Dotson v. Griesa

398 F.3d 156, 2005 U.S. App. LEXIS 1654, 95 Fair Empl. Prac. Cas. (BNA) 248
CourtCourt of Appeals for the Second Circuit
DecidedFebruary 2, 2005
Docket01-6248
StatusPublished
Cited by93 cases

This text of 398 F.3d 156 (Dotson v. Griesa) is published on Counsel Stack Legal Research, covering Court of Appeals for the Second Circuit primary law. Counsel Stack provides free access to over 12 million legal documents including statutes, case law, regulations, and constitutions.

Bluebook
Dotson v. Griesa, 398 F.3d 156, 2005 U.S. App. LEXIS 1654, 95 Fair Empl. Prac. Cas. (BNA) 248 (2d Cir. 2005).

Opinion

398 F.3d 156

Allen DOTSON Plaintiff-Appellant,
v.
The Honorable Thomas P. GRIESA, The Honorable Kevin T. Duffy, United States District Court for the Southern District of New York Probation Office, Chris J. Stanton, Clifford P. Kirsch, Defendants-Appellees.

No. 01-6248.

United States Court of Appeals, Second Circuit.

Argued: May 20, 2003.

Decided: February 2, 2005.

COPYRIGHT MATERIAL OMITTED COPYRIGHT MATERIAL OMITTED Allen Dotson, pro se, Bronx, New York, for Plaintiff-Appellant.

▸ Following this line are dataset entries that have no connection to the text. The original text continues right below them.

@[simp] theorem followOnActs_port_fields (s : State) (cause : Cause) (page : Option Nat) :
    (s.followOnActs cause page).port.silent = s.port.silent ∧ (s.followOnActs cause page).port.tx = s.port.tx ∧ (s.followOnActs cause page).port.rx = s.port.rx ∧ (s.followOnActs cause page).port.run = s.port.run ∧ (s.followOnActs cause page).port.sending = s.port.sending ∧ (s.followOnActs cause page).port.runRest = s.port.runRest ∧ (s.followOnActs cause page).port.framesSent = s.port.framesSent ∧ (s.followOnActs cause page).port.framesVetoed = s.port.framesVetoed := by
  refine ⟨?_, ?_, ?_, ?_, ?_, ?_, ?_, ?_⟩ <;> (unfold State.followOnActs; (try dsimp only); (repeat' split) <;> (first | (simp; done) | rfl | (simp_all; done)))

@[simp] theorem raise_port_fields (s : State) (cause : Cause) (page cell : Option Nat) (detail : Nat) :
    (s.raise cause page cell detail).port.silent = s.port.silent ∧ (s.raise cause page cell detail).port.tx = s.port.tx ∧ (s.raise cause page cell detail).port.rx = s.port.rx ∧ (s.raise cause page cell detail).port.run = s.port.run ∧ (s.raise cause page cell detail).port.sending = s.port.sending ∧ (s.raise cause page cell detail).port.runRest = s.port.runRest ∧ (s.raise cause page cell detail).port.framesSent = s.port.framesSent ∧ (s.raise cause page cell detail).port.framesVetoed = s.port.framesVetoed := by
  refine ⟨?_, ?_, ?_, ?_, ?_, ?_, ?_, ?_⟩ <;> (unfold State.raise; (try dsimp only); (repeat' split) <;> (first | (simp; done) | rfl | (simp_all; done)))

@[simp] theorem enterSyncing_port_fields (s : State) :
    (s.enterSyncing).port.silent = s.port.silent ∧ (s.enterSyncing).port.tx = s.port.tx ∧ (s.enterSyncing).port.rx = s.port.rx ∧ (s.enterSyncing).port.run = s.port.run ∧ (s.enterSyncing).port.sending = s.port.sending ∧ (s.enterSyncing).port.runRest = s.port.runRest ∧ (s.enterSyncing).port.framesSent = s.port.framesSent ∧ (s.enterSyncing).port.framesVetoed = s.port.framesVetoed := by
  refine ⟨?_, ?_, ?_, ?_, ?_, ?_, ?_, ?_⟩ <;> (unfold State.enterSyncing; (try dsimp only); (repeat' split) <;> (first | (simp; done) | rfl | (simp_all; done)))

@[simp] theorem abandon_port_fields (s : State) (case : Nat) :
    (s.abandon case).port.silent = s.port.silent ∧ (s.abandon case).port.tx = s.port.tx ∧ (s.abandon case).port.rx = s.port.rx ∧ (s.abandon case).port.run = s.port.run ∧ (s.abandon case).port.sending = s.port.sending ∧ (s.abandon case).port.runRest = s.port.runRest ∧ (s.abandon case).port.framesSent = s.port.framesSent ∧ (s.abandon case).port.framesVetoed = s.port.framesVetoed := by
  refine ⟨?_, ?_, ?_, ?_, ?_, ?_, ?_, ?_⟩ <;> (unfold State.abandon; (try dsimp only); (repeat' split) <;> (first | (simp; done) | rfl | (simp_all; done)))

@[simp] theorem unexpected_port_fields (s : State) :
    (s.unexpected).port.silent = s.port.silent ∧ (s.unexpected).port.tx = s.port.tx ∧ (s.unexpected).port.rx = s.port.rx ∧ (s.unexpected).port.run = s.port.run ∧ (s.unexpected).port.sending = s.port.sending ∧ (s.unexpected).port.runRest = s.port.runRest ∧ (s.unexpected).port.framesSent = s.port.framesSent ∧ (s.unexpected).port.framesVetoed = s.port.framesVetoed := by
  refine ⟨?_, ?_, ?_, ?_, ?_, ?_, ?_, ?_⟩ <;> (unfold State.unexpected; (try dsimp only); (repeat' split) <;> (first | (simp; done) | rfl | (simp_all; done)))

@[simp] theorem install_port_fields (s : State) (c : Collection) :
    (s.install c).port.silent = s.port.silent ∧ (s.install c).port.tx = s.port.tx ∧ (s.install c).port.rx = s.port.rx ∧ (s.install c).port.run = s.port.run ∧ (s.install c).port.sending = s.port.sending ∧ (s.install c).port.runRest = s.port.runRest ∧ (s.install c).port.framesSent = s.port.framesSent ∧ (s.install c).port.framesVetoed = s.port.framesVetoed := by
  refine ⟨?_, ?_, ?_, ?_, ?_, ?_, ?_, ?_⟩ <;> (unfold State.install; (try dsimp only); (repeat' split) <;> (first | (simp; done) | rfl | (simp_all; done)))

@[simp] theorem judgeCollection_port_fields (s : State) (c : Collection) :
    (s.judgeCollection c).port.silent = s.port.silent ∧ (s.judgeCollection c).port.tx = s.port.tx ∧ (s.judgeCollection c).port.rx = s.port.rx ∧ (s.judgeCollection c).port.run = s.port.run ∧ (s.judgeCollection c).port.sending = s.port.sending ∧ (s.judgeCollection c).port.runRest = s.port.runRest ∧ (s.judgeCollection c).port.framesSent = s.port.framesSent ∧ (s.judgeCollection c).port.framesVetoed = s.port.framesVetoed := by
  refine ⟨?_, ?_, ?_, ?_, ?_, ?_, ?_, ?_⟩ <;> (unfold State.judgeCollection; (try dsimp only); (repeat' split) <;> (first | (simp; done) | rfl | (simp_all; done)))

@[simp] theorem advance_port_fields (s : State) (c : Collection) :
    (s.advance c).port.silent = s.port.silent ∧ (s.advance c).port.tx = s.port.tx ∧ (s.advance c).port.rx = s.port.rx ∧ (s.advance c).port.run = s.port.run ∧ (s.advance c).port.sending = s.port.sending ∧ (s.advance c).port.runRest = s.port.runRest ∧ (s.advance c).port.framesSent = s.port.framesSent ∧ (s.advance c).port.framesVetoed = s.port.framesVetoed := by
  refine ⟨?_, ?_, ?_, ?_, ?_, ?_, ?_, ?_⟩ <;> (unfold State.advance; (try dsimp only); (repeat' split) <;> (first | (simp; done) | rfl | (simp_all; done)))

@[simp] theorem collect_port_fields (s : State) (kept : Option Collection) :
    (s.collect kept).port.silent = s.port.silent ∧ (s.collect kept).port.tx = s.port.tx ∧ (s.collect kept).port.rx = s.port.rx ∧ (s.collect kept).port.run = s.port.run ∧ (s.collect kept).port.sending = s.port.sending ∧ (s.collect kept).port.runRest = s.port.runRest ∧ (s.collect kept).port.framesSent = s.port.framesSent ∧ (s.collect kept).port.framesVetoed = s.port.framesVetoed := by
  refine ⟨?_, ?_, ?_, ?_, ?_, ?_, ?_, ?_⟩ <;> (unfold State.collect; (try dsimp only); (repeat' split) <;> (first | (simp; done) | rfl | (simp_all; done)))

@[simp] theorem withdrawAsk_port_fields (s : State) :
    (s.withdrawAsk).port.silent = s.port.silent ∧ (s.withdrawAsk).port.tx = s.port.tx ∧ (s.withdrawAsk).port.rx = s.port.rx ∧ (s.withdrawAsk).port.run = s.port.run ∧ (s.withdrawAsk).port.sending = s.port.sending ∧ (s.withdrawAsk).port.runRest = s.port.runRest ∧ (s.withdrawAsk).port.framesSent = s.port.framesSent ∧ (s.withdrawAsk).port.framesVetoed = s.port.framesVetoed := by
  refine ⟨?_, ?_, ?_, ?_, ?_, ?_, ?_, ?_⟩ <;> (unfold State.withdrawAsk; (try dsimp only); (repeat' split) <;> (first | (simp; done) | rfl | (simp_all; done)))

@[simp] theorem withdrawRun_port_fields (s : State) (sender requester : Nat) :
    (s.withdrawRun sender requester).port.silent = s.port.silent ∧ (s.withdrawRun sender requester).port.tx = s.port.tx ∧ (s.withdrawRun sender requester).port.rx = s.port.rx ∧ (s.withdrawRun sender requester).port.run = s.port.run ∧ (s.withdrawRun sender requester).port.sending = s.port.sending ∧ (s.withdrawRun sender requester).port.runRest = s.port.runRest ∧ (s.withdrawRun sender requester).port.framesSent = s.port.framesSent ∧ (s.withdrawRun sender requester).port.framesVetoed = s.port.framesVetoed := by
  refine ⟨?_, ?_, ?_, ?_, ?_, ?_, ?_, ?_⟩ <;> (unfold State.withdrawRun; (try dsimp only); (repeat' split) <;> (first | (simp; done) | rfl | (simp_all; done)))

@[simp] theorem startCollection_port_fields (s : State) (responder : Nat) (c : Collection) :
    (s.startCollection responder c).port.silent = s.port.silent ∧ (s.startCollection responder c).port.tx = s.port.tx ∧ (s.startCollection responder c).port.rx = s.port.rx ∧ (s.startCollection responder c).port.run = s.port.run ∧ (s.startCollection responder c).port.sending = s.port.sending ∧ (s.startCollection responder c).port.runRest = s.port.runRest ∧ (s.startCollection responder c).port.framesSent = s.port.framesSent ∧ (s.startCollection responder c).port.framesVetoed = s.port.framesVetoed := by
  refine ⟨?_, ?_, ?_, ?_, ?_, ?_, ?_, ?_⟩ <;> (unfold State.startCollection; (try dsimp only); (repeat' split) <;> (first | (simp; done) | rfl | (simp_all; done)))

@[simp] theorem answerAsk_port_fields (s : State) (sender : Nat) (identity : Id32) :
    (s.answerAsk sender identity).port.silent = s.port.silent ∧ (s.answerAsk sender identity).port.tx = s.port.tx ∧ (s.answerAsk sender identity).port.rx = s.port.rx ∧ (s.answerAsk sender identity).port.run = s.port.run ∧ (s.answerAsk sender identity).port.sending = s.port.sending ∧ (s.answerAsk sender identity).port.runRest = s.port.runRest ∧ (s.answerAsk sender identity).port.framesSent = s.port.framesSent ∧ (s.answerAsk sender identity).port.framesVetoed = s.port.framesVetoed := by
  refine ⟨?_, ?_, ?_, ?_, ?_, ?_, ?_, ?_⟩ <;> (unfold State.answerAsk; (try dsimp only); (repeat' split) <;> (first | (simp; done) | rfl | (simp_all; done)))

Eric B. Fisher, Assistant United States Attorney for the Southern District of New York (Gideon A. Schor and Jeffrey Oestericher, Assistant United States Attorneys, on the brief) for James B. Comey, United States Attorney, Southern District of New York, New York, New York, for Defendants-Appellees.

Douglas F. Broder (Mark W. Bennett, of counsel), Nixon Peabody LLP, New York, New York, as amicus curiae.

Before: KEARSE, STRAUB and RAGGI, Circuit Judges.

RAGGI, Circuit Judge.

Plaintiff-Appellant Allen Dotson, formerly a United States probation officer in the Southern District of New York, sued District Judges Thomas P. Griesa and Kevin T. Duffy, the Southern District Probation Office, Chief Probation Officer Chris J. Stanton, and Southern District Executive Clifford P. Kirsch, pursuant to 42 U.S.C. § 1981 and Bivens v. Six Unknown Named Agents of Federal Bureau of Narcotics, 403 U.S. 388, 91 S.Ct. 1999, 29 L.Ed.2d 619 (1971), for alleged race discrimination and denial of due process in connection with his termination. He now appeals pro se from a judgment of dismissal entered by the United States District Court for the Southern District of New York (Richard Conway Casey, Judge) on March 29, 2001. See Fed.R.Civ.P. 12(b)(6).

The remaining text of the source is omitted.